SUPPLIED MATERIAL →
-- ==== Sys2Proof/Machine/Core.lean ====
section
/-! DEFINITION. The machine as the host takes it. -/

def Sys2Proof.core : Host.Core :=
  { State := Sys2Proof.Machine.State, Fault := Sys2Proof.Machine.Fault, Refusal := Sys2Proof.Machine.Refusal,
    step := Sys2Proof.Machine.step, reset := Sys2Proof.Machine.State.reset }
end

TASK TO COMPLETE → Print nothing but the lines from the line with "def Sys2Proof.core : Host.Core" to the last line of the records above. Both of those lines count.

RESPONSE →
def Sys2Proof.core : Host.Core :=
  { State := Sys2Proof.Machine.State, Fault := Sys2Proof.Machine.Fault, Refusal := Sys2Proof.Machine.Refusal,
    step := Sys2Proof.Machine.step, reset := Sys2Proof.Machine.State.reset }
end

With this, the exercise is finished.